Work task: Every line of the material below needs to be written out exactly, please.

Records for processing:
/-- Groups of different sources share no command. -/
theorem nodup_flatten_of_sources {xs : List (Nat × Nat)} {gs : List (List Instr)} (own : List.Forall₂ FromSource xs gs)
    (distinct : xs.Nodup) : gs.flatten.Nodup ∧ ∀ c ∈ gs.flatten, source c ∈ xs := by
  induction own with
  | nil => exact ⟨List.nodup_nil, fun _ absent => nomatch absent⟩
  | @cons x g xs gs here _ ih =>
    obtain ⟨fresh, distinct⟩ := List.nodup_cons.mp distinct
    obtain ⟨nodup, among⟩ := ih distinct
    rw [List.flatten_cons]
    refine ⟨List.nodup_append'.mpr ⟨here.1, nodup, fun c ing inrest => fresh (here.2 c ing ▸ among c inrest)⟩, fun c inside => ?_⟩
    rcases List.mem_append.mp inside with ing | inrest
    · rw [here.2 c ing]; exact List.mem_cons_self
    · exact List.mem_cons_of_mem _ (among c inrest)

section Sources

variable (s : State)

theorem fromSource_receiverEvents (p : Port) : FromSource (0, p.val) (receiverEvents p s) := by
  refine ⟨nodup_receiverEvents p, fun c among => ?_⟩
  rcases (mem_receiverEvents p).mp among with ⟨rfl, -⟩ | ⟨x, b, rfl, -⟩ | ⟨x, rfl, -⟩
  · rfl
  · rfl
  · rfl

theorem fromSource_supervisionEvents (p : Port) : FromSource (1, p.val) (supervisionEvents p s) := by
  refine ⟨by unfold supervisionEvents; split <;> simp, fun c among => ?_⟩
  rw [((mem_supervisionEvents p).mp among).1]; rfl

theorem fromSource_responseEndsNow (p : Port) : FromSource (2, p.val) (responseEndsNow p s) := by
  refine ⟨?_, fun c among => ?_⟩
  · unfold responseEndsNow
    split
    · exact List.nodup_nil
    · split <;> simp
  · obtain ⟨x, -, rfl, -⟩ := (mem_responseEndsNow p).mp among
    rfl

theorem fromSource_edgeEvents (n : TrgIdx) : FromSource (3, n.val) (edgeEvents n s) := by
  refine ⟨?_, fun c among => ?_⟩
  · unfold edgeEvents
    cases (edgeSampled s n).map (Instr.trgEdge n) <;> simp
  · rw [((mem_edgeEvents n).mp among).1]; rfl

theorem fromSource_firingEvents (k : TripIdx) : FromSource (4, k.val) (firingEvents k s) := by
  refine ⟨by unfold firingEvents; split <;> simp, fun c among => ?_⟩
  rw [((mem_firingEvents k).mp among).1]; rfl

theorem fromSource_completionEvents : FromSource (5, 0) (completionEvents s) := by
  refine ⟨?_, fun c among => ?_⟩
  · unfold completionEvents
    split
    · exact List.nodup_nil
    · split <;> simp
  · obtain ⟨x, -, rfl, -⟩ := mem_completionEvents.mp among
    rfl

theorem fromSource_expiriesOf (i : PointIdx) : FromSource (6, i.val) (expiriesOf s i) := by
  refine ⟨nodup_expiriesOf i, fun c among => ?_⟩
  rcases (mem_expiriesOf i).mp among with ⟨rfl, -⟩ | ⟨rfl, -⟩
  · rfl
  · rfl

theorem clkGroups_sources : List.Forall₂ FromSource sources (clkGroups s) := by
  unfold sources clkGroups
  refine List.rel_append (List.rel_append (List.rel_append (List.rel_append (List.rel_append ?_ ?_) ?_) ?_) ?_) ?_
  · exact forall₂_map_source _ _ (fromSource_receiverEvents s) _
  · exact forall₂_map_source _ _ (fromSource_supervisionEvents s) _
  · exact forall₂_map_source _ _ (fromSource_responseEndsNow s) _
  · exact forall₂_map_source _ _ (fromSource_edgeEvents s) _
  · exact forall₂_map_source _ _ (fromSource_firingEvents s) _
  · exact .cons (fromSource_completionEvents s) .nil

end Sources

/-! ### The line of commands (R32, R206) -/

/-- The expiries of the points, where this period is a tick. -/
def pointLine (s : State) : List Instr := if ticks s then pointExpiries s else []

theorem pointExpiries_eq (s : State) : pointExpiries s = (allPoints.map (expiriesOf s)).flatten := List.flatMap_def ..

theorem pointLine_sources (s : State) : (pointLine s).Nodup ∧ ∀ c ∈ pointLine s, (source c).1 = 6 := by
  unfold pointLine
  split
  · rw [pointExpiries_eq]
    have own := forall₂_map_source _ _ (fromSource_expiriesOf s) allPoints
    obtain ⟨nodup, among⟩ := nodup_flatten_of_sources own (by decide +kernel)
    refine ⟨nodup, fun c inside => ?_⟩
    obtain ⟨i, -, here⟩ := List.mem_map.mp (among c inside)
    rw [← here]
  · exact ⟨List.nodup_nil, fun _ absent => nomatch absent⟩

theorem group_sources (s : State) : (clkGroups s).flatten.Nodup ∧ ∀ c ∈ (clkGroups s).flatten, (source c).1 ≤ 5 := by
  obtain ⟨nodup, among⟩ := nodup_flatten_of_sources (clkGroups_sources s) (by decide +kernel)
  have small : ∀ x ∈ sources, x.1 ≤ 5 := by decide +kernel
  exact ⟨nodup, fun c inside => small _ (among c inside)⟩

Your response:
/-- Groups of different sources share no command. -/
theorem nodup_flatten_of_sources {xs : List (Nat × Nat)} {gs : List (List Instr)} (own : List.Forall₂ FromSource xs gs)
    (distinct : xs.Nodup) : gs.flatten.Nodup ∧ ∀ c ∈ gs.flatten, source c ∈ xs := by
  induction own with
  | nil => exact ⟨List.nodup_nil, fun _ absent => nomatch absent⟩
  | @cons x g xs gs here _ ih =>
    obtain ⟨fresh, distinct⟩ := List.nodup_cons.mp distinct
    obtain ⟨nodup, among⟩ := ih distinct
    rw [List.flatten_cons]
    refine ⟨List.nodup_append'.mpr ⟨here.1, nodup, fun c ing inrest => fresh (here.2 c ing ▸ among c inrest)⟩, fun c inside => ?_⟩
    rcases List.mem_append.mp inside with ing | inrest
    · rw [here.2 c ing]; exact List.mem_cons_self
    · exact List.mem_cons_of_mem _ (among c inrest)

section Sources

variable (s : State)

theorem fromSource_receiverEvents (p : Port) : FromSource (0, p.val) (receiverEvents p s) := by
  refine ⟨nodup_receiverEvents p, fun c among => ?_⟩
  rcases (mem_receiverEvents p).mp among with ⟨rfl, -⟩ | ⟨x, b, rfl, -⟩ | ⟨x, rfl, -⟩
  · rfl
  · rfl
  · rfl

theorem fromSource_supervisionEvents (p : Port) : FromSource (1, p.val) (supervisionEvents p s) := by
  refine ⟨by unfold supervisionEvents; split <;> simp, fun c among => ?_⟩
  rw [((mem_supervisionEvents p).mp among).1]; rfl

theorem fromSource_responseEndsNow (p : Port) : FromSource (2, p.val) (responseEndsNow p s) := by
  refine ⟨?_, fun c among => ?_⟩
  · unfold responseEndsNow
    split
    · exact List.nodup_nil
    · split <;> simp
  · obtain ⟨x, -, rfl, -⟩ := (mem_responseEndsNow p).mp among
    rfl

theorem fromSource_edgeEvents (n : TrgIdx) : FromSource (3, n.val) (edgeEvents n s) := by
  refine ⟨?_, fun c among => ?_⟩
  · unfold edgeEvents
    cases (edgeSampled s n).map (Instr.trgEdge n) <;> simp
  · rw [((mem_edgeEvents n).mp among).1]; rfl

theorem fromSource_firingEvents (k : TripIdx) : FromSource (4, k.val) (firingEvents k s) := by
  refine ⟨by unfold firingEvents; split <;> simp, fun c among => ?_⟩
  rw [((mem_firingEvents k).mp among).1]; rfl

theorem fromSource_completionEvents : FromSource (5, 0) (completionEvents s) := by
  refine ⟨?_, fun c among => ?_⟩
  · unfold completionEvents
    split
    · exact List.nodup_nil
    · split <;> simp
  · obtain ⟨x, -, rfl, -⟩ := mem_completionEvents.mp among
    rfl

theorem fromSource_expiriesOf (i : PointIdx) : FromSource (6, i.val) (expiriesOf s i) := by
  refine ⟨nodup_expiriesOf i, fun c among => ?_⟩
  rcases (mem_expiriesOf i).mp among with ⟨rfl, -⟩ | ⟨rfl, -⟩
  · rfl
  · rfl

theorem clkGroups_sources : List.Forall₂ FromSource sources (clkGroups s) := by
  unfold sources clkGroups
  refine List.rel_append (List.rel_append (List.rel_append (List.rel_append (List.rel_append ?_ ?_) ?_) ?_) ?_) ?_
  · exact forall₂_map_source _ _ (fromSource_receiverEvents s) _
  · exact forall₂_map_source _ _ (fromSource_supervisionEvents s) _
  · exact forall₂_map_source _ _ (fromSource_responseEndsNow s) _
  · exact forall₂_map_source _ _ (fromSource_edgeEvents s) _
  · exact forall₂_map_source _ _ (fromSource_firingEvents s) _
  · exact .cons (fromSource_completionEvents s) .nil

end Sources

/-! ### The line of commands (R32, R206) -/

/-- The expiries of the points, where this period is a tick. -/
def pointLine (s : State) : List Instr := if ticks s then pointExpiries s else []

theorem pointExpiries_eq (s : State) : pointExpiries s = (allPoints.map (expiriesOf s)).flatten := List.flatMap_def ..

theorem pointLine_sources (s : State) : (pointLine s).Nodup ∧ ∀ c ∈ pointLine s, (source c).1 = 6 := by
  unfold pointLine
  split
  · rw [pointExpiries_eq]
    have own := forall₂_map_source _ _ (fromSource_expiriesOf s) allPoints
    obtain ⟨nodup, among⟩ := nodup_flatten_of_sources own (by decide +kernel)
    refine ⟨nodup, fun c inside => ?_⟩
    obtain ⟨i, -, here⟩ := List.mem_map.mp (among c inside)
    rw [← here]
  · exact ⟨List.nodup_nil, fun _ absent => nomatch absent⟩

theorem group_sources (s : State) : (clkGroups s).flatten.Nodup ∧ ∀ c ∈ (clkGroups s).flatten, (source c).1 ≤ 5 := by
  obtain ⟨nodup, among⟩ := nodup_flatten_of_sources (clkGroups_sources s) (by decide +kernel)
  have small : ∀ x ∈ sources, x.1 ≤ 5 := by decide +kernel
  exact ⟨nodup, fun c inside => small _ (among c inside)⟩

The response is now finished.